All went swimmingly, got all the programs installed and immediately got on the internet without having to know anything or fill out anything. During the loading I was asked for a proxy server but I just ignored that and carried on… so I guess I don’t get served by proxy.
Linux OS’s are constrained by law to be able to carry some proprietary codecs for video and sound but all it means is a little extra setup after the OS is loaded. I tried a DVD and it wouldn’t load so I went to the help menu and the links to the needed files are within the help file so they loaded easy and then a little typing into another program, while still having the help menu open… try doing that in Windows, and push enter and DVD’s played.
Initially it’s kinda weird how Linux works but it soon becomes obvious how easy and well thought out things are. I’m just new to laptops and the windows sliding bars, with the arrow buttons, at the side of windows to move the pages up and down are a pain in “Windows” with one at the top and one at the bottom. In Linux they are both at the bottom and that makes things so much easier. And when you do something wrong in Linux….nothing happens! You know how one can get into lots of trouble in “Windows” if one inadvertantely goes the worng way or pushes the wrong button, well it won’t happen with Linux, you can’t do things wrong and even if you do you just do the right thing and your back on track.

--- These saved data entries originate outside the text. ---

-- ==== Sys2Proof/Machine/Settlement.lean ====
section
/-! DEFINITION. The Commitment Table's reading requests and settlement queue (7.4, 7.6), and the stages of the ROLLOVER
job (7.5) with the settlement figures of R163. -/

namespace Sys2Proof.Machine

/-! ### Reading the table and the deficit list -/

/-- The READ_COMMITMENT job (R101). -/
def readCommitmentWork (id : Half) (s : State) : Answer :=
  if id.toNat > 511 then refuse s .range
  else
    match s.cmt.record id.toNat with
    | none => refuse s .unknown
    | some r => (s, .ok, .commitment r)

/-- The LIST_COMMITMENTS job (R102): up to 32 records matching the filter (0 is ANY) from the start id upward. -/
def listCommitmentsWork (a : ListArgs) (s : State) : Answer :=
  if a.filter.toNat > 3 ∨ a.start.toNat > 511 then refuse s .range
  else
    let found := s.cmt.records.filter (fun r =>
      decide (a.start.toNat ≤ r.id) && (a.filter == 0#8 || a.filter == r.state.code))
    let next := if found.length > 32 then ((found.take 32).getLast?.map (·.id + 1)).getD 512 else 512
    (s, .ok, .list (found.take 32) next)

/-- The READ_DEFICITS job (R78). -/
def readDeficitsWork (start : Byte) (s : State) : Answer :=
  if start.toNat > 63 then refuse s .range
  else
    (s, .ok, .deficits (s.eng.bookInterval.getD 0) s.cgr.deficits.length s.cgr.overflow start.toNat
      ((s.cgr.deficits.drop start.toNat).take 32))

/-! ### Settlement (7.6, 11.7) -/

/-- The settlement figures of a completing record, from its snapshot and the accounts read (R163). -/
def settlementFigures (quantity : Nat) (snapshot now : Account) : Figures :=
  { energy := saturate 65535 (quantity * (now.fractionTicks - snapshot.fractionTicks).toNat / 36000000)
    activeTicks := now.activeTicks - snapshot.activeTicks }

/-- The settlement record of a completed commitment (TABLE 7(c)). -/
def Commitment.settled (r : Commitment) (f : Figures) : Settlement :=
  { id := r.id
    issue := r.issue
    product := r.product
    first := r.first
    count := r.count
    quantity := r.quantity
    energy := f.energy
    activeTicks := f.activeTicks
    shortfalls := r.shortfalls }

/-- A commitment record becomes a settlement record at the queue's tail and leaves the table (R104, R111). -/
def Commitments.settle (c : Commitments) (r : Commitment) (f : Figures) : Commitments :=
  { c.remove r.id with queue := c.queue ++ [r.settled f] }

/-- The SETTLING records in the order they are moved: by last interval, then id (R111). -/
def Commitments.settling (c : Commitments) : List Commitment :=
  sortBy (fun a b => decide (a.last < b.last ∨ (a.last = b.last ∧ a.id < b.id)))
    (c.records.filter (fun r => r.state == .settling))

/-- The READ_SETTLEMENT job (R111): up to 4 records leave the queue and SETTLING commitments take their places. -/
def readSettlementWork (s : State) : Answer :=
  let out := s.cmt.queue.take 4
  let moving := s.cmt.settling.take out.length
  let c := moving.foldl (fun c r => c.settle r (r.figures.getD ⟨0, 0#32⟩)) { s.cmt with queue := s.cmt.queue.drop 4 }
  ({ s with cmt := c }, .ok, .settlements out c.queue.length c.settling.length)

/-! ### The ROLLOVER job's stages (7.5) -/

/-- Completes one record (R104): into the queue while it has room, else SETTLING; SETTLEMENT is raised either way. A
completing record always holds a snapshot (R163; log 17). -/
def State.completeRecord (accounts : Table Account) (s : State) (r : Commitment) : State :=
  let f := settlementFigures r.quantity (r.snapshot.getD {}) (accountOf accounts r.product)
  let c :=
    if s.cmt.queue.length < Config.settlementCapacity then s.cmt.settle r f
    else s.cmt.replace { r with state := .settling, figures := some f }
  { s with cmt := c }.raise .settlement

/-- Stage 1: each AWARDED record whose last interval is `b` completes, in ascending id (R104). -/
def State.stageCompletion (s : State) (accounts : Table Account) (b : Nat) : State :=
  (s.cmt.records.filter (fun r => r.state == .awarded && r.last == b)).foldl (State.completeRecord accounts) s

/-- Stage 2: interval `b` is retired and the book interval becomes b + 1 (R66, R105). -/
def State.stageRetirement (s : State) (b : Nat) : State :=
  { s with cgr := s.cgr.retire b, eng := { s.eng with bookInterval := some (b + 1) } }

/-- Stage 3: each HELD record whose first interval is at or below b + G expires, in ascending id (R106). -/
def State.stageExpiry (s : State) (b : Nat) : State :=
  (s.cmt.records.filter (fun r => r.state == .held && decide (r.first ≤ b + s.eng.settings.lead))).foldl
    (fun t r => (t.dropCommitment r).raise .holdExpired) s

/-- Stage 4, the test: the products with an activation record and no AWARDED record covering b (R107). DESIGN CHOICE (log 25):
they are ordered to end as the activation list has them, in ascending product; the spec gives the orders no sequence. -/
def State.unsupported (s : State) : List Nat :=
  (s.acu.records.map (·.product)).filter (fun p => !s.awardedNow p)

/-- Stage 4, the order to end a product's activation with cause INTERVAL_END (R107, R138); a record that a tick
event has removed since the test is not there to end. -/
def State.orderIntervalEnd (s : State) (p : Nat) : State :=
  { s with acu := { s.acu with records := s.acu.records.map (fun r =>
      if r.product = p then { r with target := 0, cause := some .intervalEnd } else r) } }

/-- Stage 5: each AWARDED record whose first interval is `b` takes its delivery snapshot (R108). -/
def State.stageSnapshots (s : State) (accounts : Table Account) (b : Nat) : State :=
  { s with cmt := { s.cmt with records := s.cmt.records.map (fun r =>
      if r.state = .awarded ∧ r.first = b then { r with snapshot := some (accountOf accounts r.product) } else r) } }

/-- Stage 6: interval b + n is rescanned for all groups (R108). -/
def State.stageNearRescan (s : State) (b : Nat) : State := s.rescan (pairsOver (b + s.eng.settings.near) 1)

/-- The first ROLLOVER after a first start: b takes the calendar origin and the ring is zeroed (R12, R65). -/
def State.initRing (s : State) : State :=
  { s with cgr := { s.cgr with ring := [] }, eng := { s.eng with bookInterval := some s.mtu.origin } }

/-- The test before a ROLLOVER job ends: a set flag is cleared and counted as merged (R86). -/
def Trigger.folded (t : Trigger) : Trigger :=
  if t.flag then ⟨false, saturate 255 (t.merges + 1)⟩ else t

/-- The next event of a ROLLOVER job at a stage, with the stage it then stands at; `none` ends it (R86, R103). -/
def State.rolloverEvent (s : State) (stage : RolloverStage) : State × Option RolloverStage :=
  match stage, s.eng.bookInterval with
  | .between, none => (s.initRing, some .between)
  | .between, some b =>
    if b < s.mtu.clock then (s, some (.completion s.acu.accounts))
    else ({ s with eng := { s.eng with housekeeping := s.eng.housekeeping.folded } }, none)
  | .completion a, b => (s.stageCompletion a (b.getD 0), some (.retirement a))
  | .retirement a, b => (s.stageRetirement (b.getD 0), some (.expiry a))
  | .expiry a, b => (s.stageExpiry (b.getD 0), some (.support a))
  | .support a, _ => (s, some (.intervalEnd a s.unsupported))
  | .intervalEnd a [], _ => (s, some (.snapshots a))
  | .intervalEnd a (p :: t), _ => (s.orderIntervalEnd p, some (.intervalEnd a t))
  | .snapshots a, b => (s.stageSnapshots a (b.getD 0), some .nearRescan)
  | .nearRescan, b => (s.stageNearRescan (b.getD 0), some .raise)
  | .raise, _ => (s.raiseDispatch, some .between)

end Sys2Proof.Machine
end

Theres this thing called mounting in Linux where a CD or DVD thats loaded won’t autorun, it needs to be mounted first, either in the my computer menu or by opening the program you want to run it. Then when you finish or quit it won’t eject, manually or within the software, until you unmount it then either eject it manually or in the software. Might seem a little complicated but it means alot as far as having choice about how you want to do things. Even with my limited experience I’m thinking I’m going to get the hang of Ubuntu real quick simply because it echoes my own practises. Consumer electronics aren’t the same as professionally specific electronics… the same seems to go with Windows and Linux… so I’m supposing that what the Apple geeks were on about for so long… is what Linux is doing for the PC, and possibly more so as they’ve been able to learn from both!
So next fire up I’ll do music CD’s, utube vids and mp3’s etc.
And what a gorgeous desktop. Well, not exactly gorgeous but alot more hopeful than anything under the commercial applications.